I have tried a few options to using std::list for SUList, but unfortunately I cannot find any faster alternative:

  • SparseSet: Quite memory expensive, considering that a map of max size MaxS, will in the worst case contain MaxS lists of SUs, each of size one but with the SparseSet::Universe of SUnits.size(). This will certainly also degrade cache performance. Furthermore, this data structure does not guarantee iteration in the order of insertion, after an element has been erased. This is needed to make repeated FIFO order reductions of the list.
  • CircularSmallVector: I tried to derive a vector from SmallVector that was reducible in FIFO order without needless re-allocation. The class uses Head and Tail indexes into the vector and instead of erasing elements, a Tail is introduced, which may wrap around after repeated calls to reduce(). It was however marginally slower than std::list.
  • SmallVector: Just using a vector was of course very slow, due to all the copying during reductions.

FIFO order reduction should be desireble, as in a region with many unknown stores and loads, it would probably be better to avoid close dependencies rather than between SUs with very different NodeNums (far apart in MBB).
It does not matter in which order the list is iterated over, and indexed access is not needed.

If anyone has a good idea on this, or wants to see my circular vector, let me know.

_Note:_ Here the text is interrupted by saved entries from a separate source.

/-- The stop a cycle leaves before the check: none, or EX_STOP with the flag set and the PC where it was. -/
theorem EngineCycle.stop_cases (h : EngineCycle s u p i) :
    (u.halted = false ∧ u.stop = .none) ∨ (u.halted = true ∧ u.stop = .exStop ∧ u.pc = s.pc) := by
  obtain ⟨hhalted, hstop⟩ | ⟨hhalted, hstop, -, hpc⟩ := exec_stop_cases h.executed
  · exact .inl ⟨hhalted.trans (State.halted_eq_false h.live), hstop.trans (State.stop_eq_none h.live)⟩
  · exact .inr ⟨hhalted, hstop, hpc⟩

/-- From a state of a run the check can fail on one range only, the top of the PC's (60_exceptions.md R222). -/
theorem EngineCycle.rangesHold_iff (h : EngineCycle s u p i) (hs : s.Inv) : u.RangesHold ↔ u.pc ≤ s.cfg.pcMax := by
  rw [State.rangesHold_iff, (exec_sameInputs h.executed).cfg]
  exact ⟨fun ⟨_, _, hhigh⟩ => hhigh, fun hhigh => ⟨h.dataInRange hs, h.pc_ge hs, hhigh⟩⟩

/-- After a cycle of a run only an EX has a request waiting, and the request is its own. -/
theorem EngineCycle.waiting (h : EngineCycle s u p i) (hs : s.Inv) {a : Int} (hreq : u.envRequest = some a) :
    p = ⟨-4, a⟩ ∧ u = s.issueRequest a := by
  obtain hnone | ⟨b, rfl, rfl⟩ | ⟨hne, hsame⟩ := exec_request_cases h.executed
  · rw [hnone] at hreq; cases hreq
  · obtain rfl : p = ⟨-4, b⟩ := decodePair_eq_ex h.decoded
    rw [State.issueRequest_envRequest] at hreq
    cases hidle : s.envRequest with
    | none =>
      obtain rfl : b = a := by simpa [hidle] using hreq
      exact ⟨rfl, rfl⟩
    | some c =>
      obtain rfl : c = a := by simpa [hidle] using hreq
      cases h.fetched.symm.trans (hs.waiting c hidle).2
      exact ⟨rfl, rfl⟩
  · obtain rfl : p = ⟨-4, a⟩ := Option.some.inj (h.fetched.symm.trans (hs.waiting a (hsame ▸ hreq)).2)
    exact absurd (decodePair_ex_eq_ok h.decoded) (hne a)

/-! ### The check after a cycle of a run (60_exceptions.md R222) -/

/-- The stop of a cycle after the check: none, EX_STOP with the flag set, or INVARIANT_FAULT on a broken range. -/
theorem EngineCycle.checkRanges_stop_cases (h : EngineCycle s u p i) :
    (u.checkRanges.stop = .none ∧ u.halted = false) ∨ (u.checkRanges.stop = .exStop ∧ u.halted = true) ∨
      (u.checkRanges.stop = .invariantFault ∧ s.cfg.checkInvariants = true ∧ ¬ u.RangesHold) := by
  obtain ⟨e, -⟩ | ⟨e, -, hcheck, hbroken⟩ := u.checkRanges_cases
  · rw [e]
    obtain ⟨hhalted, hstop⟩ | ⟨hhalted, hstop, -⟩ := h.stop_cases
    · exact .inl ⟨hstop, hhalted⟩
    · exact .inr (.inl ⟨hstop, hhalted⟩)
  · rw [(exec_sameInputs h.executed).cfg] at hcheck
    exact .inr (.inr ⟨by rw [e]; rfl, hcheck, hbroken⟩)

/-- With the check on, a cycle of a run ends as INVARIANT_FAULT exactly when it leaves the PC above `PC_MAX`: an EX that
waits has not moved it. -/
theorem EngineCycle.checkRanges_stop_eq_invariantFault_iff (h : EngineCycle s u p i) (hs : s.Inv)
    (hcheck : s.cfg.checkInvariants = true) : u.checkRanges.stop = .invariantFault ↔ s.cfg.pcMax < u.pc := by
  constructor
  · intro hstop
    obtain ⟨e, -⟩ | ⟨e, -⟩ | ⟨-, -, hbroken⟩ := h.checkRanges_stop_cases
    · rw [e] at hstop; cases hstop
    · rw [e] at hstop; cases hstop
    · rwa [h.rangesHold_iff hs, Int.not_le] at hbroken
  · intro hhigh
    obtain ⟨-, hwait | hoff | hranges⟩ | ⟨e, -⟩ := u.checkRanges_cases
    · obtain ⟨a, hreq⟩ := Option.ne_none_iff_exists'.mp hwait
      have hle := h.pc_le_pcMax hs hcheck
      rw [(h.waiting hs hreq).2, State.issueRequest_pc] at hhigh
      omega
    · rw [(exec_sameInputs h.executed).cfg, hcheck] at hoff; cases hoff
    · exact absurd hhigh (Int.not_lt.mpr ((h.rangesHold_iff hs).mp hranges))
    · rw [e]; rfl

theorem EngineCycle.pc_le_pcMax_of_checked (h : EngineCycle s u p i) (hs : s.Inv)
    (hcheck : s.cfg.checkInvariants = true) (hstop : u.checkRanges.stop ≠ .invariantFault) : u.pc ≤ s.cfg.pcMax :=
  Int.not_lt.mp (mt (h.checkRanges_stop_eq_invariantFault_iff hs hcheck).mpr hstop)

/-- A stop answer leaves the PC in range, so the check never puts INVARIANT_FAULT in the place of its EX_STOP. -/
theorem EngineCycle.halted_iff (h : EngineCycle s u p i) (hs : s.Inv) :
    u.halted = true ↔ u.checkRanges.stop = .exStop := by
  obtain ⟨e, hhalted⟩ | ⟨e, hhalted⟩ | ⟨e, hcheck, hbroken⟩ := h.checkRanges_stop_cases <;> rw [e]
  · simp [hhalted]
  · simp [hhalted]
  · obtain ⟨hhalted, -⟩ | ⟨-, -, hpc⟩ := h.stop_cases
    · simp [hhalted]
    · rw [h.rangesHold_iff hs, hpc] at hbroken
      exact absurd (h.pc_le_pcMax hs hcheck) hbroken

theorem EngineCycle.waiting_checkRanges (h : EngineCycle s u p i) (hs : s.Inv) {a : Int}
    (hreq : u.envRequest = some a) :
    ¬ u.checkRanges.Ended ∧ u.checkRanges.fetch = some ⟨-4, a⟩ := by
  obtain ⟨rfl, rfl⟩ := h.waiting hs hreq
  rw [State.checkRanges_of_waiting (s.issueRequest_envRequest_ne_none a), State.Ended, State.issueRequest_halted,
    State.issueRequest_stop, State.fetch_congr (s.issueRequest_program a) (s.issueRequest_pc a)]
  exact ⟨h.live, h.fetched⟩

theorem EngineCycle.inv_checkRanges (h : EngineCycle s u p i) (hs : s.Inv) : u.checkRanges.Inv where
  cfg := by rw [State.checkRanges_cfg, (exec_sameInputs h.executed).cfg]; exact hs.cfg
  regs := fun k => by rw [State.reg_checkRanges]; exact (h.dataInRange hs).regs k
  carry := by rw [State.checkRanges_c]; exact (h.dataInRange hs).carry
  pcLow := by rw [State.checkRanges_pc]; exact h.pc_ge hs
  pcHigh := by
    have hpc := h.pc_cases hs
    have hle := h.pc_le hs
    rw [State.checkRanges_pc]
    simp only [WithinMag] at hpc
    omega
  pcChecked := by
    rw [State.checkRanges_pc, State.checkRanges_cfg, (exec_sameInputs h.executed).cfg]
    exact h.pc_le_pcMax_of_checked hs
  store := by rw [State.checkRanges_program, (exec_sameInputs h.executed).program]; exact hs.store
  haltedIff := by rw [State.checkRanges_halted]; exact h.halted_iff hs
  waiting := fun a hreq => by
    rw [State.checkRanges_envRequest] at hreq
    exact h.waiting_checkRanges hs hreq

/-! ### A step of a run -/

theorem Driver.outside_ne_none (d : Driver) : d.outside ≠ .none := by
  cases d <;> decide

theorem State.Inv.takeStop_outside (hs : s.Inv) (hlive : ¬ s.Ended) (hb : ¬ s.InBounds) :
    (s.takeStop s.driver.outside).Inv where
  cfg := by rw [State.takeStop_cfg]; exact hs.cfg
  regs := fun k => by rw [State.reg_takeStop]; exact hs.regs k
  carry := by rw [State.takeStop_c]; exact hs.carry
  pcLow := by rw [State.takeStop_pc]; exact hs.pcLow
  pcHigh := by rw [State.takeStop_pc]; exact hs.pcHigh
  pcChecked := fun hcheck _ => by
    rw [State.takeStop_cfg] at hcheck ⊢
    rw [State.takeStop_pc]
    exact hs.pcChecked hcheck (by rw [State.stop_eq_none hlive]; decide)
  store := by rw [State.takeStop_program]; exact hs.store
  haltedIff := by
    rw [State.takeStop_halted s _ s.driver.outside_ne_exStop, State.takeStop_stop s _ s.driver.outside_ne_none,
      State.halted_eq_false hlive]
    simp [s.driver.outside_ne_exStop]
  waiting := fun a hreq => by
    rw [State.takeStop_envRequest] at hreq
    exact absurd (State.fetch_eq_some (hs.waiting a hreq).2).1 hb

/-- The inversion of a step, with its cycle as one hypothesis. -/
theorem step_cycle_cases (h : step s = .next t) :
    (s.Ended ∧ t = s) ∨ (¬ s.Ended ∧ ¬ s.InBounds ∧ t = s.takeStop s.driver.outside) ∨
      ∃ p i u, EngineCycle s u p i ∧ t = u.checkRanges := by
  obtain hended | ⟨hlive, -, hb, e⟩ | ⟨hlive, -, p, i, u, hf, hd, hx, e⟩ := step_cases h
  · exact .inl hended
  · exact .inr (.inl ⟨hlive, hb, e⟩)
  · exact .inr (.inr ⟨p, i, u, ⟨hlive, hf, hd, hx⟩, e⟩)

theorem step_keeps_inv (hs : s.Inv) (h : step s = .next t) : t.Inv := by
  obtain ⟨-, rfl⟩ | ⟨hlive, hb, rfl⟩ | ⟨p, i, u, hcycle, rfl⟩ := step_cycle_cases h
  · exact hs
  · exact hs.takeStop_outside hlive hb
  · exact hcycle.inv_checkRanges hs

/-! ### Runs of a state in the invariant answer (60_exceptions.md R221) -/

theorem runInstr_of_next (h : exec i s = .next u) : runInstr i s = .next u.checkRanges := by
  rw [runInstr, h]

theorem exists_step_next_of_wf (hstore : Memory.wf s.program) : ∃ t : State, step s = .next t := by
  obtain ⟨hfits, hlegal⟩ := hstore
  by_cases hended : s.Ended
  · exact ⟨s, step_of_ended hended⟩
  · by_cases hb : s.InBounds
    · obtain ⟨p, hf⟩ := State.exists_fetch hb
      obtain ⟨i, hd, -⟩ := exists_decodePair_of_legal (hlegal p (State.fetch_eq_some hf).2)
      obtain ⟨u, hx⟩ := exists_exec_next i s
      exact ⟨_, (step_of_fetch hended hfits hf hd).trans (runInstr_of_next hx)⟩
    · exact ⟨_, step_of_outside hended hfits hb⟩

theorem exists_core_run_next (n : Nat) (hs : s.Inv) :
    ∃ t : State, Host.Core.run Sys2Proof.core n s = .next t ∧ t.Inv := by
  induction n generalizing s with
  | zero => exact ⟨s, rfl, hs⟩
  | succ n ih =>
    obtain ⟨u, hu⟩ := exists_step_next_of_wf hs.store
    rw [core_run_of_next n hu]
    exact ih (step_keeps_inv hs hu)

/-! ### The stop of the bounds test (60_exceptions.md R220) -/

theorem Driver.outside_eq_outOfBounds_iff {d : Driver} : d.outside = .outOfBounds ↔ d = .run := by
  cases d <;> decide

theorem Driver.outside_eq_preconditionFault_iff {d : Driver} : d.outside = .preconditionFault ↔ d = .singleStep := by
  cases d <;> decide

theorem Driver.outside_ne_invariantFault (d : Driver) : d.outside ≠ .invariantFault := by
  cases d <;> decide

/-! ### The events a step sends (40_engine.md R105, R116) -/

theorem exec_events_cases (hx : exec i s = .next u) :
    u.events = s.events ∨ ∃ a, i = .ex a ∧ s.envRequest = none ∧ u.events = s.events ++ [.envCall a] := by
  by_cases h : ∃ a, i = .ex a
  · obtain ⟨a, rfl⟩ := h
    have hevents : u.events = (s.issueRequest a).events := by
      obtain ⟨-, e⟩ | ⟨r, rest, -, ⟨-, e⟩ | ⟨-, e⟩⟩ := execEx_cases a s <;> cases e.symm.trans hx <;>
        simp [State.takeStop_events]
    rw [hevents]
    obtain ⟨b, -, e⟩ | ⟨hidle, e⟩ := s.issueRequest_cases a
    · exact .inl (by rw [e])
    · exact .inr ⟨a, rfl, hidle, by rw [e]⟩
  · exact .inl (exec_frame_of_not_ex (fun a ha => h ⟨a, ha⟩) hx).2.events

/-! ### Construction and boot (70_reset_and_hazards.md R250 to R253) -/

theorem carry_within_of_allowed {cfg : Config} (h : cfg.Allowed) {c : Int} (hc : c ∈ cfg.cInitSet) : WithinMag 1 c := by
  obtain ⟨-, hset | hset⟩ := h <;> rw [hset] at hc <;> simp at hc <;> omega

theorem State.construct_inv {cfg : Config} {init : Init} {m : Memory} (hcfg : cfg.Allowed) (hinit : init.Allowed cfg)
    (hm : Memory.wf m) : State.Inv { State.construct cfg init with program := m } where
  cfg := hcfg
  regs := hinit.1
  carry := carry_within_of_allowed hcfg hinit.2.1
  pcLow := hinit.2.2.1
  pcHigh := by
    have hpc : init.pc ≤ cfg.pcMax := hinit.2.2.2
    have hmax := hcfg.1
    change init.pc ≤ 366
    omega
  pcChecked := fun _ _ => hinit.2.2.2
  store := hm
  haltedIff := by simp [State.construct]
  waiting := by simp [State.construct]

theorem boot_eq_next {cfg : Config} {init : Init} {m : Memory} (h : boot cfg init m = .next t) :
    (cfg.Allowed ∧ init.Allowed cfg) ∧ Memory.wf m ∧ t = { State.construct cfg init with program := m } := by
  unfold boot at h
  split at h
  · exact ⟨‹_›, State.supply_next h⟩
  · cases h

end Sys2Proof.Machine

namespace Sys2Proof.Proofs

open Sys2Proof.Machine

/-- Settles O44: an ended run stays, the stops of the bounds test write nothing the invariant bounds, and a cycle keeps the
registers and C in range, moves the PC past its range at the top only, and leaves waiting its own EX alone. -/
theorem everyStepKeepsTheInvariant : Obligations.EveryStepKeepsTheInvariant := fun _ _ => step_keeps_inv

/-- Settles O48: every pair of the store has a meaning, so a step answers; the invariant carries on by induction. -/
theorem runsNeverGetStuck : Obligations.RunsNeverGetStuck := fun n _ => exists_core_run_next n

/-- Settles O41: the check can fail on the PC alone, which a jump keeps within 364 and any other cycle moves by at
most 2. -/
theorem invariantFaultOnlyAtTheTopOfThePc : Obligations.InvariantFaultOnlyAtTheTopOfThePc := by
  intro s t hs hlive hcheck hb hstep
  obtain ⟨hended, -⟩ | ⟨-, hout, -⟩ | ⟨p, i, u, hcycle, rfl⟩ := step_cycle_cases hstep
  · exact absurd hended hlive
  · exact absurd hb hout
  · have hiff := hcycle.checkRanges_stop_eq_invariantFault_iff hs hcheck
    rw [State.checkRanges_pc]
    refine ⟨hiff, fun hstop hmax => ?_⟩
    have hhigh := hiff.mp hstop
    have hle := hcycle.pc_le hs
    have hpc := hcycle.pc_cases hs
    have hlen := hb.2
    simp only [State.index, State.programLength, PC_OFFSET, WithinMag] at hlen hpc
    omega

/-- Settles O42: outside the program the control operation chooses the stop; inside it a cycle leaves none, EX_STOP or
INVARIANT_FAULT. -/
theorem eachStopHasItsOneCause : Obligations.EachStopHasItsOneCause := by
  intro s t hlive hstep
  obtain ⟨hended, -⟩ | ⟨-, hb, rfl⟩ | ⟨p, i, u, hcycle, rfl⟩ := step_cycle_cases hstep
  · exact absurd hended hlive
  · rw [State.takeStop_stop s _ s.driver.outside_ne_none]
    exact ⟨Driver.outside_eq_outOfBounds_iff.trans (and_iff_left hb).symm,
      Driver.outside_eq_preconditionFault_iff.trans (and_iff_left hb).symm,
      fun h => absurd h s.driver.outside_ne_exStop, fun h => absurd h s.driver.outside_ne_invariantFault⟩
  · have hb : s.InBounds := (State.fetch_eq_some hcycle.fetched).1
    have hin {d : Driver} : ¬ (s.driver = d ∧ ¬ s.InBounds) := fun h => h.2 hb
    obtain ⟨e, -⟩ | ⟨e, hhalted⟩ | ⟨e, hcheck, hbroken⟩ := hcycle.checkRanges_stop_cases <;> rw [e]
    · exact ⟨iff_of_false (by decide) hin, iff_of_false (by decide) hin, nofun, nofun⟩
    · rw [← State.checkRanges_halted] at hhalted
      obtain ⟨a, -, -, hf, -, -, hpc⟩ := step_sets_halted hstep (State.halted_eq_false hlive) hhalted
      exact ⟨iff_of_false (by decide) hin, iff_of_false (by decide) hin, fun _ => ⟨hhalted, hpc, a, hf⟩, nofun⟩
    · rw [← State.rangesHold_checkRanges] at hbroken
      exact ⟨iff_of_false (by decide) hin, iff_of_false (by decide) hin, nofun, fun _ => ⟨hb, hcheck, hbroken⟩⟩

/-- Settles O45: the reset state is a construction from an allowed draw, with the empty program. -/
theorem resetMeetsTheInvariant : Obligations.ResetMeetsTheInvariant :=
  State.construct_inv (cfg := {}) (init := Init.named) (m := []) (by decide) (by decide) memory_wf_nil

/-- Settles O46: an accepted boot is the construction with the program in place; of allowed things neither test of the
boot fails. -/
theorem bootGivesTheDrawAndTheProgram : Obligations.BootGivesTheDrawAndTheProgram := by
  refine ⟨fun cfg init m t h => ?_, fun cfg init m hcfg hinit hm => ?_⟩
  · obtain ⟨⟨hcfg, hinit⟩, hm, rfl⟩ := boot_eq_next h
    exact ⟨State.construct_inv hcfg hinit hm, rfl, rfl, rfl, rfl, rfl, rfl, rfl, rfl⟩
  · exact ⟨_, (if_pos ⟨hcfg, hinit⟩).trans (State.supply_of_wf _ hm)⟩

/-- Settles O47: the fields of the named draw are computed. -/
theorem resetLeavesTheSpecifiedValues : Obligations.ResetLeavesTheSpecifiedValues := by
  unfold Obligations.ResetLeavesTheSpecifiedValues
  decide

Until then, std::list remains.

In D7850#131115, @jonpa wrote:

Minor fixes, as requested.

Regarding SUList and use of std::list:

I have tried a few options to using std::list for SUList, but unfortunately I cannot find any faster alternative:

  • SparseSet: Quite memory expensive, considering that a map of max size MaxS, will in the worst case contain MaxS lists of SUs, each of size one but with the SparseSet::Universe of SUnits.size(). This will certainly also degrade cache performance. Furthermore, this data structure does not guarantee iteration in the order of insertion, after an element has been erased. This is needed to make repeated FIFO order reductions of the list.
  • CircularSmallVector: I tried to derive a vector from SmallVector that was reducible in FIFO order without needless re-allocation. The class uses Head and Tail indexes into the vector and instead of erasing elements, a Tail is introduced, which may wrap around after repeated calls to reduce(). It was however marginally slower than std::list.
  • SmallVector: Just using a vector was of course very slow, due to all the copying during reductions.

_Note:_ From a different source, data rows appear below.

-- ==== Sys2Proof/Syntax.lean ====
section
/-! DEFINITION. The commands of the block: one constructor for each row of spec/opcode_table.json, with the operands the row's rule names.
An operand that says what the outside world did (a clock count, a symbol in error, a level on a pin) is the environment's side of the
event; what the block does with it is exec's. -/

namespace Sys2Proof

    FIFO order reduction should be desireble, as in a region with many unknown stores and loads, it would probably be better to avoid close dependencies rather than between SUs with very different NodeNums (far apart in MBB). It does not matter in which order the list is iterated over, and indexed access is not needed.

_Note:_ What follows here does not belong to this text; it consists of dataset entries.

/-- The ALERT latch on a notice (R401): by `alert_mask`, with the exceptions for 0x3311 to 0x3316 and 0x3803. -/
def latchAlert (mask : Word) (code : Nat) (m : Mgr) : Mgr :=
  let on := if 0x3311 ≤ code ∧ code ≤ 0x3316 then bit mask 8 else if code = 0x3803 then false else bit mask (code / 4096)
  if on && !m.alertLatch then { m with alertLatch := true, firstCode := BitVec.ofNat 16 code } else m

/-- A notice reaches MGR (R391): pending queue, kiln buffer, ALERT latch. -/
def State.mgrNotice (s : State) (origin code : Nat) (pos : BitVec 48) (a b : Word) : State :=
  s.onMgr (fun m => latchAlert (s.setting 8) code (bufferKiln origin code pos a b (queueNotice code (wd pos.toNat) m)))

/-- A notice is raised and recorded; while MGR is stopped the always-on island holds it (R391, R399). -/
def record (origin code : Nat) (a b : Word) (s : State) : State :=
  if s.mgrStopped then
    s.onAo (fun o => if o.held.length < 64 then
      { o with held := o.held ++ [{ origin := BitVec.ofNat 3 origin, code := BitVec.ofNat 16 code, pos := s.clk.pos, detA := a, detB := b }] }
      else { o with heldLost := o.heldLost + 1, heldLostPos := if o.heldLost = 0 then wd s.clk.pos.toNat else o.heldLostPos })
  else s.mgrNotice origin code s.clk.pos a b

/-- A wake event other than source 0x7: the MGR client votes L0 on every domain, the cause is recorded, and notice 0x0281 is raised (R467). -/
def wake (cause : Nat) (s : State) : State :=
  let rung := ((List.range 10).map (fun d => (s.pdomAt d).rung.toNat)).foldl min 15
  let s := s.each (List.range 10) (fun d t => t.pdomAtMod d (fun p => { p with mgr := 0, wakeVote := true }))
  record 0 0x0281 0 0 (s.onPwr (fun p => { p with wakeCause := BitVec.ofNat 4 cause, wakeFrom := BitVec.ofNat 4 rung }))

/-- A notice with origin and detail: it is recorded, written as a NOTICE trace packet, fires the lines whose source is a notice of class
degraded or worse, and may wake the device from L1 to L4 (R391, R419, R424, R467). -/
def raiseD (origin code : Nat) (a b : Word) (s : State) : State :=
  let s := record origin code a b s
  let s := trace (s.packet 3 origin 0 0 (wd code)) s
  let s := s.when (decide (2 ≤ code / 4096)) (fun t =>
    let lines := t.linesWith 1 (fun _ _ => true)
    if lines = 0 then t else fireLines lines true t)
  s.when (s.mode == .resting && decide ((s.pdomAt 0).rung.toNat ≤ 4) && bit (s.setting 29) (8 + code / 4096)) (wake 5)

/-- A notice of a die without detail. -/
def raiseFrom (origin code : Nat) (s : State) : State := raiseD origin code 0 0 s

/-- A notice of H without detail. -/
def raise (code : Nat) (s : State) : State := raiseD 0 code 0 0 s

/-- MGR runs again: it takes the notices that the always-on island held, in the order raised, and those the island lost count as lost (R399). -/
def aoTake (s : State) : State :=
  let l := s.ao.held; let n := s.ao.heldLost.toNat; let p := s.ao.heldLostPos
  let s := s.onAo (fun o => { o with held := [], heldLost := 0, heldLostPos := 0 })
  let s := s.each l (fun h t => t.mgrNotice h.origin.toNat h.code.toNat h.pos h.detA h.detB)
  s.onMgr (fun m => { m with lost := satAdd m.lost n, lostPos := if m.lost = 0 ∧ 0 < n then p else m.lostPos, kilnLost := m.kilnLost + BitVec.ofNat 32 n })

/-- Entry to Greenware: reset is asserted on every die, and what lies outside the reset is kept: flash, fuses, the battery-backed key, the
always-on island, the rails, and the numbers MGR continues in the kiln log (R49, R59, R62, R403, R405). -/
def greenware (cause : Nat) (s : State) : State :=
  { State.reset with
    pending := s.pending
    fresh := s.fresh
    flash := { s.flash with failed := [] }
    fuses := s.fuses
    ao := { s.ao with resetCause := BitVec.ofNat 4 cause, held := [], heldLost := 0, heldLostPos := 0 }
    mgr := { State.reset.mgr with kilnSeq := s.mgr.kilnSeq, kilnSlot := s.mgr.kilnSlot, startNo := s.mgr.startNo }
    pwr := { State.reset.pwr with good := s.pwr.good }
    dbg := { State.reset.dbg with ir := s.dbg.ir }
    clk := { State.reset.clk with aoscOk := s.clk.aoscOk } }

/-- A fatal outcome (R403 to R405): the fatal record is written, keys are cleared and the device returns to Greenware; settings word 17 and
the count decide whether it leaves by itself. -/
def fatal (code : Nat) (s : State) : State :=
  let s := s.onAo (fun o => { o with fatalCause := BitVec.ofNat 16 code, fatalCount := satInc o.fatalCount, fatalPos := wd s.clk.pos.toNat })
  let w := s.setting 17
  let stay := bit w 0 || (fld w 15 8 != 0 && decide (fld w 15 8 ≤ s.ao.fatalCount.toNat))
  (greenware 5 s).onBoot (fun b => { b with stay := stay, restart := !stay, fatalRestart := !stay })

end Sys2Proof.Machine
end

    If anyone has a good idea on this, or wants to see my circular vector, let me know. Until then, std::list remains.

Okay, fair enough. I'd think that what you really want is a linked list stored in approximately-cache-line-sized groups. Unfortunately, we don't have this data structure. What you have certainly seems like a significant improvement (std::list or not), so I'd not insist on a different data structure now.

jonpa added a comment.Feb 27 2015, 8:13 AM

Ok, great.

What remains then before I commit this, is that it gets tested on other targets than my own (out-of-tree) VLIW target.

I would be happy to give it a try if no one else has the time, but then I need detailed instructions. The easiest would be if somebody with testing / benchmarking experience with the various targets could try the patch and evaluate compile time and code output and give an okay for the patch.

Don't forget that there is the size limit on the maps to be tested for various values. 50 seemed pretty good for me, at least, and 500 was still faster than the old version :-)

In D7850#131190, @jonpa wrote:

Ok, great.

What remains then before I commit this, is that it gets tested on other targets than my own (out-of-tree) VLIW target.

I apologize for the delay, but I've not had a chance to look at this until today. Unfortunately, the patch no longer cleanly applies. Can you please rebase it?

jonpa abandoned this revision.Dec 3 2015, 12:47 AM

This issue was unfortunately continued months ago on a new review: D8705. Abandoning this one to avoid confusion.